Y. Wang, A. Politis, K. Drossos, and T. Virtanen, "Moving Speaker Separation Via Parallel Spectral-Spatial Processing," IEEE Transactions on Audio, Speech and Language Processing, 2026

Multi-channel speech separation in dynamic environments is challenging as time-varying spatial and spectral features evolve at different temporal scales. Existing methods typically employ sequential architectures, forcing a single network stream to simultaneously model both feature types, creating an inherent modeling conflict. In this paper, we propose a dual-branch parallel spectral-spatial (PS2) architecture that separately processes spectral and spatial features through parallel streams. The spectral branch uses a bi-directional long short-term memory (BLSTM)-based frequency module, a Mamba-based temporal module, and a self-attention module to model spectral features. The spatial branch employs bi-directional gated recurrent unit (BGRU) networks to process spatial features that encode the evolving geometric relationships between sources and microphones. Features from both branches are integrated through a cross-attention fusion mechanism that adaptively weights their contributions.
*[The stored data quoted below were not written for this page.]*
-- ==== Sys2Proof/Laws/State.lean ====
section
/-! SUPPORT. What the plain updates of the shared operations leave as it was, field by field, and the value each gives the
field it changes: every lemma holds by rfl, so that no proof unfolds a record update. -/

namespace Sys2Proof.Machine
open Sys2Proof

/-! ### raise -/

@[simp] theorem raise_now (b : EventBody) (s : State) : (raise b s).now = s.now := rfl
@[simp] theorem raise_phase (b : EventBody) (s : State) : (raise b s).phase = s.phase := rfl
@[simp] theorem raise_straps (b : EventBody) (s : State) : (raise b s).straps = s.straps := rfl
@[simp] theorem raise_lineTest (b : EventBody) (s : State) : (raise b s).lineTest = s.lineTest := rfl
@[simp] theorem raise_lineFirst (b : EventBody) (s : State) : (raise b s).lineFirst = s.lineFirst := rfl
@[simp] theorem raise_profile (b : EventBody) (s : State) : (raise b s).profile = s.profile := rfl
@[simp] theorem raise_profileRead (b : EventBody) (s : State) : (raise b s).profileRead = s.profileRead := rfl
@[simp] theorem raise_start (b : EventBody) (s : State) : (raise b s).start = s.start := rfl
@[simp] theorem raise_lines (b : EventBody) (s : State) : (raise b s).lines = s.lines := rfl
@[simp] theorem raise_bus (b : EventBody) (s : State) : (raise b s).bus = s.bus := rfl
@[simp] theorem raise_tx (b : EventBody) (s : State) : (raise b s).tx = s.tx := rfl
@[simp] theorem raise_xt (b : EventBody) (s : State) : (raise b s).xt = s.xt := rfl
@[simp] theorem raise_asm (b : EventBody) (s : State) : (raise b s).asm = s.asm := rfl
@[simp] theorem raise_roster (b : EventBody) (s : State) : (raise b s).roster = s.roster := rfl
@[simp] theorem raise_home (b : EventBody) (s : State) : (raise b s).home = s.home := rfl
@[simp] theorem raise_reader (b : EventBody) (s : State) : (raise b s).reader = s.reader := rfl
@[simp] theorem raise_session (b : EventBody) (s : State) : (raise b s).session = s.session := rfl
@[simp] theorem raise_erx (b : EventBody) (s : State) : (raise b s).erx = s.erx := rfl
@[simp] theorem raise_path (b : EventBody) (s : State) : (raise b s).path = s.path := rfl
@[simp] theorem raise_jam (b : EventBody) (s : State) : (raise b s).jam = s.jam := rfl
@[simp] theorem raise_handoff (b : EventBody) (s : State) : (raise b s).handoff = s.handoff := rfl
@[simp] theorem raise_settle (b : EventBody) (s : State) : (raise b s).settle = s.settle := rfl
@[simp] theorem raise_store (b : EventBody) (s : State) : (raise b s).store = s.store := rfl
@[simp] theorem raise_olink (b : EventBody) (s : State) : (raise b s).olink = s.olink := rfl
@[simp] theorem raise_pins (b : EventBody) (s : State) : (raise b s).pins = s.pins := rfl
@[simp] theorem raise_relay (b : EventBody) (s : State) : (raise b s).relay = s.relay := rfl
@[simp] theorem raise_pending (b : EventBody) (s : State) : (raise b s).pending = s.pending := rfl

/-! ### raiseOpt -/

@[simp] theorem raiseOpt_now (b : Option EventBody) (s : State) : (raiseOpt b s).now = s.now := rfl
@[simp] theorem raiseOpt_phase (b : Option EventBody) (s : State) : (raiseOpt b s).phase = s.phase := rfl
@[simp] theorem raiseOpt_straps (b : Option EventBody) (s : State) : (raiseOpt b s).straps = s.straps := rfl
@[simp] theorem raiseOpt_lineTest (b : Option EventBody) (s : State) : (raiseOpt b s).lineTest = s.lineTest := rfl
@[simp] theorem raiseOpt_lineFirst (b : Option EventBody) (s : State) : (raiseOpt b s).lineFirst = s.lineFirst := rfl
@[simp] theorem raiseOpt_profile (b : Option EventBody) (s : State) : (raiseOpt b s).profile = s.profile := rfl
@[simp] theorem raiseOpt_profileRead (b : Option EventBody) (s : State) : (raiseOpt b s).profileRead = s.profileRead := rfl
@[simp] theorem raiseOpt_start (b : Option EventBody) (s : State) : (raiseOpt b s).start = s.start := rfl
@[simp] theorem raiseOpt_lines (b : Option EventBody) (s : State) : (raiseOpt b s).lines = s.lines := rfl
@[simp] theorem raiseOpt_bus (b : Option EventBody) (s : State) : (raiseOpt b s).bus = s.bus := rfl
@[simp] theorem raiseOpt_tx (b : Option EventBody) (s : State) : (raiseOpt b s).tx = s.tx := rfl
@[simp] theorem raiseOpt_xt (b : Option EventBody) (s : State) : (raiseOpt b s).xt = s.xt := rfl
@[simp] theorem raiseOpt_asm (b : Option EventBody) (s : State) : (raiseOpt b s).asm = s.asm := rfl
@[simp] theorem raiseOpt_roster (b : Option EventBody) (s : State) : (raiseOpt b s).roster = s.roster := rfl
@[simp] theorem raiseOpt_home (b : Option EventBody) (s : State) : (raiseOpt b s).home = s.home := rfl
@[simp] theorem raiseOpt_reader (b : Option EventBody) (s : State) : (raiseOpt b s).reader = s.reader := rfl
@[simp] theorem raiseOpt_session (b : Option EventBody) (s : State) : (raiseOpt b s).session = s.session := rfl
@[simp] theorem raiseOpt_erx (b : Option EventBody) (s : State) : (raiseOpt b s).erx = s.erx := rfl
@[simp] theorem raiseOpt_path (b : Option EventBody) (s : State) : (raiseOpt b s).path = s.path := rfl
@[simp] theorem raiseOpt_jam (b : Option EventBody) (s : State) : (raiseOpt b s).jam = s.jam := rfl
@[simp] theorem raiseOpt_handoff (b : Option EventBody) (s : State) : (raiseOpt b s).handoff = s.handoff := rfl
@[simp] theorem raiseOpt_settle (b : Option EventBody) (s : State) : (raiseOpt b s).settle = s.settle := rfl
@[simp] theorem raiseOpt_store (b : Option EventBody) (s : State) : (raiseOpt b s).store = s.store := rfl
@[simp] theorem raiseOpt_olink (b : Option EventBody) (s : State) : (raiseOpt b s).olink = s.olink := rfl
@[simp] theorem raiseOpt_pins (b : Option EventBody) (s : State) : (raiseOpt b s).pins = s.pins := rfl
@[simp] theorem raiseOpt_relay (b : Option EventBody) (s : State) : (raiseOpt b s).relay = s.relay := rfl
@[simp] theorem raiseOpt_pending (b : Option EventBody) (s : State) : (raiseOpt b s).pending = s.pending := rfl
Experimental results demonstrate that the PS2 outperforms existing state-of-the-art (SOTA) methods by 1.6-2.2 dB in scale-invariant signal-to-distortion ratio (SI-SDR) for moving speaker scenarios, with robust separation quality under different reverberation times (RT60), noise levels, and source movement speeds. Even with fast source movements, the proposed model maintains SI-SDR improvements of over 13 dB. These improvements are consistently observed across multiple datasets, including WHAMR! and our generated WSJ0-Demand-6ch-Move dataset.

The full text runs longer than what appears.